Терёша приносит гимнастёрку. Енька выворачивает трудные кармашки и, потрясая документами, кричит:
— А знаете, это что? А? Чем это пахнет? — И, развернув две махонькие бумажки, по слогам читает: — Ры-Сы-Ды-Ры-Пы. Это большевиковская, а эта, на серой, меньшевиковская партия. Вот вам и Енька! Что? Каково? Выкусили? Душить капитал — и никаких гвоздей!..
— Гвоздей давно уже не стало, а капиталу с такой головой вовек не нажить, — едко замечает Михайла.
— Господи! Дела-то какие!.. — бормочет тёща и всхлипывает. — Енюша, скажи лучше, скоро ли опять царь будет?
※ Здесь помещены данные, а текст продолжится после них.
theorem execSwitchComplete_keeps {m_ : Nat} (hm : maskIn 665535 m_ = true) {s_ s0 : State} (h_ : Keeps m_ s_ s0) (at_ : Nat) : KeepsR m_ s_ (execSwitchComplete at_ s0) := by
  refine KeepsR.after hm h_ ?_
  clear hm h_
  unfold execSwitchComplete
  repeat' with_reducible first
    | assumption
    | exact Keeps.refl _ _
    | (show maskIn _ _ = true; decide)
    | apply State_evalSel_keeps
    | apply State_switchDone_keeps
    | apply State_toTick_keeps
    | apply keepsR_next
    | apply keeps_ite
    | apply keepsR_ite
    | apply keeps_ite2
    | apply keeps_foldl
    | apply keeps_foldl2
    | apply keeps_foldl3
    | intro _
    | dsimp only
    | (fail_if_no_progress (apply keeps_mk; on_goal 2 => (constructor <;> first | exact .inr (by decide) | exact .inl rfl)))
    | split

theorem State_tickSource_keeps {m_ : Nat} (hm : maskIn 9131 m_ = true) {s_ s : State} (h_ : Keeps m_ s_ s) (src : Nat) (off : Int) : Keeps m_ s_ (State.tickSource s src off) := by
  refine Keeps.after hm h_ ?_
  clear hm h_
  unfold State.tickSource
  repeat' with_reducible first
    | assumption
    | exact Keeps.refl _ _
    | (show maskIn _ _ = true; decide)
    | apply State_pacEvent_keeps
    | apply State_setNum_keeps
    | apply State_setPac_keeps
    | apply State_steer_keeps
    | apply keepsR_next
    | apply keeps_ite
    | apply keepsR_ite
    | apply keeps_ite2
    | apply keeps_foldl
    | apply keeps_foldl2
    | apply keeps_foldl3
    | intro _
    | dsimp only
    | (fail_if_no_progress (apply keeps_mk; on_goal 2 => (constructor <;> first | exact .inr (by decide) | exact .inl rfl)))
    | split

theorem execOcxoLoss_keeps {m_ : Nat} (hm : maskIn 665519 m_ = true) {s_ s0 : State} (h_ : Keeps m_ s_ s0) (part : Int) (at_ : Nat) : KeepsR m_ s_ (execOcxoLoss part at_ s0) := by
  refine KeepsR.after hm h_ ?_
  clear hm h_
  unfold execOcxoLoss
  repeat' with_reducible first
    | assumption
    | exact Keeps.refl _ _
    | (show maskIn _ _ = true; decide)
    | apply State_report_keeps
    | apply State_setPac_keeps
    | apply State_tickSource_keeps
    | apply State_toTick_keeps
    | apply keepsR_next
    | apply keeps_ite
    | apply keepsR_ite
    | apply keeps_ite2
    | apply keeps_foldl
    | apply keeps_foldl2
    | apply keeps_foldl3
    | intro _
    | dsimp only
    | (fail_if_no_progress (apply keeps_mk; on_goal 2 => (constructor <;> first | exact .inr (by decide) | exact .inl rfl)))
    | split

theorem execOcxoInReturn_keeps {m_ : Nat} (hm : maskIn 665519 m_ = true) {s_ s0 : State} (h_ : Keeps m_ s_ s0) (at_ : Nat) : KeepsR m_ s_ (execOcxoInReturn at_ s0) := by
  refine KeepsR.after hm h_ ?_
  clear hm h_
  unfold execOcxoInReturn
  repeat' with_reducible first
    | assumption
    | exact Keeps.refl _ _
    | (show maskIn _ _ = true; decide)
    | apply State_conditionEnd_keeps
    | apply State_report_keeps
    | apply State_setPac_keeps
    | apply State_toTick_keeps
    | apply keepsR_next
    | apply keeps_ite
    | apply keepsR_ite
    | apply keeps_ite2
    | apply keeps_foldl
    | apply keeps_foldl2
    | apply keeps_foldl3
    | intro _
    | dsimp only
    | (fail_if_no_progress (apply keeps_mk; on_goal 2 => (constructor <;> first | exact .inr (by decide) | exact .inl rfl)))
    | split

theorem execOcxoMeasureWindow_keeps {m_ : Nat} (hm : maskIn 9131 m_ = true) {s_ s0 : State} (h_ : Keeps m_ s_ s0) (offset : Int) (at_ : Nat) : KeepsR m_ s_ (execOcxoMeasureWindow offset at_ s0) := by
  refine KeepsR.after hm h_ ?_
  clear hm h_
  unfold execOcxoMeasureWindow
  repeat' with_reducible first
    | assumption
    | exact Keeps.refl _ _
    | (show maskIn _ _ = true; decide)
    | apply State_setInt_keeps
    | apply State_setPac_keeps
    | apply State_tickSource_keeps
    | apply State_toTick_keeps
    | apply keepsR_next
    | apply keeps_ite
    | apply keepsR_ite
    | apply keeps_ite2
    | apply keeps_foldl
    | apply keeps_foldl2
    | apply keeps_foldl3
    | intro _
    | dsimp only
    | (fail_if_no_progress (apply keeps_mk; on_goal 2 => (constructor <;> first | exact .inr (by decide) | exact .inl rfl)))
    | split

theorem State_seeRefs_keeps {m_ : Nat} (hm : maskIn 41985 m_ = true) {s_ s : State} (h_ : Keeps m_ s_ s) (seen : List (Nat × Int × Int)) : Keeps m_ s_ (State.seeRefs s seen) := by
  refine Keeps.after hm h_ ?_
  clear hm h_
  unfold State.seeRefs
  repeat' with_reducible first
    | assumption
    | exact Keeps.refl _ _
    | (show maskIn _ _ = true; decide)
    | apply State_present_keeps
    | apply State_setInt_keeps
    | apply State_setRef_keeps
    | apply keepsR_next
    | apply keeps_ite
    | apply keepsR_ite
    | apply keeps_ite2
    | apply keeps_foldl
    | apply keeps_foldl2
    | apply keeps_foldl3
    | intro _
    | dsimp only
    | (fail_if_no_progress (apply keeps_mk; on_goal 2 => (constructor <;> first | exact .inr (by decide) | exact .inl rfl)))
    | split

theorem State_loopSteer_keeps {m_ : Nat} (hm : maskIn 8225 m_ = true) {s_ s : State} (h_ : Keeps m_ s_ s)  : Keeps m_ s_ (State.loopSteer s) := by
  refine Keeps.after hm h_ ?_
  clear hm h_
  unfold State.loopSteer
  repeat' with_reducible first
    | assumption
    | exact Keeps.refl _ _
    | (show maskIn _ _ = true; decide)
    | apply State_setPac_keeps
    | apply State_steer_keeps
    | apply keepsR_next
    | apply keeps_ite
    | apply keepsR_ite
    | apply keeps_ite2
    | apply keeps_foldl
    | apply keeps_foldl2
    | apply keeps_foldl3
    | intro _
    | dsimp only
    | (fail_if_no_progress (apply keeps_mk; on_goal 2 => (constructor <;> first | exact .inr (by decide) | exact .inl rfl)))
    | split

theorem State_slewB_keeps {m_ : Nat} (hm : maskIn 8193 m_ = true) {s_ s : State} (h_ : Keeps m_ s_ s)  : Keeps m_ s_ (State.slewB s) := by
  refine Keeps.after hm h_ ?_
  clear hm h_
  unfold State.slewB
  repeat' with_reducible first
    | assumption
    | exact Keeps.refl _ _
    | (show maskIn _ _ = true; decide)
    | apply State_setInt_keeps
    | apply State_setPac_keeps
    | apply keepsR_next
    | apply keeps_ite
    | apply keepsR_ite
    | apply keeps_ite2
    | apply keeps_foldl
    | apply keeps_foldl2
    | apply keeps_foldl3
    | intro _
    | dsimp only
    | (fail_if_no_progress (apply keeps_mk; on_goal 2 => (constructor <;> first | exact .inr (by decide) | exact .inl rfl)))
    | split

theorem execLoopUpdate_keeps {m_ : Nat} (hm : maskIn 42017 m_ = true) {s_ s0 : State} (h_ : Keeps m_ s_ s0) (seen : List (Nat × Int × Int)) (at_ : Nat) : KeepsR m_ s_ (execLoopUpdate seen at_ s0) := by
  refine KeepsR.after hm h_ ?_
  clear hm h_
  unfold execLoopUpdate
  repeat' with_reducible first
    | assumption
    | exact Keeps.refl _ _
    | (show maskIn _ _ = true; decide)
    | apply State_loopSteer_keeps
    | apply State_seeRefs_keeps
    | apply State_setInt_keeps
    | apply State_setPac_keeps
    | apply State_slewB_keeps
    | apply State_toTick_keeps
    | apply keepsR_next
    | apply keeps_ite
    | apply keepsR_ite
    | apply keeps_ite2
    | apply keeps_foldl
    | apply keeps_foldl2
    | apply keeps_foldl3
    | intro _
    | dsimp only
    | (fail_if_no_progress (apply keeps_mk; on_goal 2 => (constructor <;> first | exact .inr (by decide) | exact .inl rfl)))
    | split

theorem execLockAchieved_keeps {m_ : Nat} (hm : maskIn 665535 m_ = true) {s_ s0 : State} (h_ : Keeps m_ s_ s0) (at_ : Nat) : KeepsR m_ s_ (execLockAchieved at_ s0) := by
  refine KeepsR.after hm h_ ?_
  clear hm h_
  unfold execLockAchieved
  repeat' with_reducible first
    | assumption
    | exact Keeps.refl _ _
    | (show maskIn _ _ = true; decide)
    | apply State_evalSel_keeps
    | apply State_setNum_keeps
    | apply State_setPac_keeps
    | apply State_setPacer_keeps
    | apply State_toTick_keeps
    | apply keepsR_next
    | apply keeps_ite
    | apply keepsR_ite
    | apply keeps_ite2
    | apply keeps_foldl
    | apply keeps_foldl2
    | apply keeps_foldl3
    | intro _
    | dsimp only
    | (fail_if_no_progress (apply keeps_mk; on_goal 2 => (constructor <;> first | exact .inr (by decide) | exact .inl rfl)))
    | split

theorem State_openLoop_keeps {m_ : Nat} (hm : maskIn 665599 m_ = true) {s_ s : State} (h_ : Keeps m_ s_ s) (cause : Nat) : Keeps m_ s_ (State.openLoop s cause) := by
  refine Keeps.after hm h_ ?_
  clear hm h_
  unfold State.openLoop
  repeat' with_reducible first
    | assumption
    | exact Keeps.refl _ _
    | (show maskIn _ _ = true; decide)
    | apply State_dropPending_keeps
    | apply State_evalSel_keeps
    | apply State_noteBank_keeps
    | apply State_raise_keeps
    | apply State_setInt_keeps
    | apply State_setNum_keeps
    | apply State_setPac_keeps
    | apply State_setPacer_keeps
    | apply setReg_keeps
    | apply keepsR_next
    | apply keeps_ite
    | apply keepsR_ite
    | apply keeps_ite2
    | apply keeps_foldl
    | apply keeps_foldl2
    | apply keeps_foldl3
    | intro _
    | dsimp only
    | (fail_if_no_progress (apply keeps_mk; on_goal 2 => (constructor <;> first | exact .inr (by decide) | exact .inl rfl)))
    | split

theorem State_closeLoop_keeps {m_ : Nat} (hm : maskIn 665599 m_ = true) {s_ s : State} (h_ : Keeps m_ s_ s) (cause : Nat) : Keeps m_ s_ (State.closeLoop s cause) := by
  refine Keeps.after hm h_ ?_
  clear hm h_
  unfold State.closeLoop
  repeat' with_reducible first
    | assumption
    | exact Keeps.refl _ _
    | (show maskIn _ _ = true; decide)
    | apply State_acquire_keeps
    | apply State_noteBank_keeps
    | apply State_pacEvent_keeps
    | apply State_raise_keeps
    | apply State_report_keeps
    | apply State_setInt_keeps
    | apply State_setNum_keeps
    | apply State_setPac_keeps
    | apply State_setPacer_keeps
    | apply State_switchTo_keeps
    | apply setReg_keeps
    | apply keepsR_next
    | apply keeps_ite
    | apply keepsR_ite
    | apply keeps_ite2
    | apply keeps_foldl
    | apply keeps_foldl2
    | apply keeps_foldl3
    | intro _
    | dsimp only
    | (fail_if_no_progress (apply keeps_mk; on_goal 2 => (constructor <;> first | exact .inr (by decide) | exact .inl rfl)))
    | split

theorem State_dcoWrite_keeps {m_ : Nat} (hm : maskIn 8227 m_ = true) {s_ s : State} (h_ : Keeps m_ s_ s) (w : Nat) : Keeps m_ s_ (State.dcoWrite s w) := by
  refine Keeps.after hm h_ ?_
  clear hm h_
  unfold State.dcoWrite
  repeat' with_reducible first
    | assumption
    | exact Keeps.refl _ _
    | (show maskIn _ _ = true; decide)
    | apply State_setBit_keeps
    | apply State_setPac_keeps
    | apply State_steer_keeps
    | apply setReg_keeps
    | apply keepsR_next
    | apply keeps_ite
    | apply keepsR_ite
    | apply keeps_ite2
    | apply keeps_foldl
    | apply keeps_foldl2
    | apply keeps_foldl3
    | intro _
    | dsimp only
    | (fail_if_no_progress (apply keeps_mk; on_goal 2 => (constructor <;> first | exact .inr (by decide) | exact .inl rfl)))
    | split

theorem execPacerLoopDco_keeps {m_ : Nat} (hm : maskIn 8227 m_ = true) {s_ s0 : State} (h_ : Keeps m_ s_ s0) (w : Word) (at_ : Nat) : KeepsR m_ s_ (execPacerLoopDco w at_ s0) := by
  refine KeepsR.after hm h_ ?_
  clear hm h_
  unfold execPacerLoopDco
  repeat' with_reducible first
    | assumption
    | exact Keeps.refl _ _
    | (show maskIn _ _ = true; decide)
    | apply State_dcoWrite_keeps
    | apply State_toTick_keeps
    | apply keepsR_next
    | apply keeps_ite
    | apply keepsR_ite
    | apply keeps_ite2
    | apply keeps_foldl
    | apply keeps_foldl2
    | apply keeps_foldl3
    | intro _
    | dsimp only
    | (fail_if_no_progress (apply keeps_mk; on_goal 2 => (constructor <;> first | exact .inr (by decide) | exact .inl rfl)))
    | split

theorem execLoopWatchdog_keeps {m_ : Nat} (hm : maskIn 665599 m_ = true) {s_ s0 : State} (h_ : Keeps m_ s_ s0) (at_ : Nat) : KeepsR m_ s_ (execLoopWatchdog at_ s0) := by
  refine KeepsR.after hm h_ ?_
  clear hm h_
  unfold execLoopWatchdog
  repeat' with_reducible first
    | assumption
    | exact Keeps.refl _ _
    | (show maskIn _ _ = true; decide)
    | apply State_closeLoop_keeps
    | apply State_setBit_keeps
    | apply State_toTick_keeps
    | apply keepsR_next
    | apply keeps_ite
    | apply keepsR_ite
    | apply keeps_ite2
    | apply keeps_foldl
    | apply keeps_foldl2
    | apply keeps_foldl3
    | intro _
    | dsimp only
    | (fail_if_no_progress (apply keeps_mk; on_goal 2 => (constructor <;> first | exact .inr (by decide) | exact .inl rfl)))
    | split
— Царь? Да ты что, с печи свалилась? За такие слова мы из вагона двоих на ходу под откос швырнули. Не будет никакого царя! Не для того свержение делали, чтоб цари властвовали да пили вёдрами нашу кровь. И тестю теперь в старостах не хаживать, извините за выражение!..
— Что только будет, к чему это всё приведёт? — говорит захмелевший Прянишников, опустив глаза и думая: «Господи, какой я дурак, за кого я Фроську отдал!..».
— Без царя будет смута, без пастуха всегда стадо в разброде, — уверенно и твёрдо заявляет Михайла.
— Правду сказано: без хозяина дом сирота, — поддерживает его Клавдя и со слезами добавляет: — Худо, видать, я за тебя, Еня, бога молила, — вон ты каким вернулся, всё супротивное говоришь…
— Война всех отчаянными сотворила, — огрызается Енька. — А ты чего, тётка, по мне нюни-то распускаешь?
Михайла опять на сына:
— Енька! Ты не забывайся! Клавдя с пелёнок водилась с тобой. Она тебе была заместо покойной матери!..
Енька дуется. Берёт со стола одну бутылку, другую — обе пусты. Сердито бросает бутылки под лавку. Фрося толкает под столом Енькину ногу и что-то шепчет ему на ухо. Енька отмахивается:
— Ладно, об этом потом уговоримся.
Терёша с Додоном сидят в мастерской за верстаком. Притихнув, через дощатую перегородку они

![Люди нашего берега [Рассказы] - Юрий Рытхэу](https://cdn.chitatknigi.com/s20/1/4/4/4/0/1/144401.jpg)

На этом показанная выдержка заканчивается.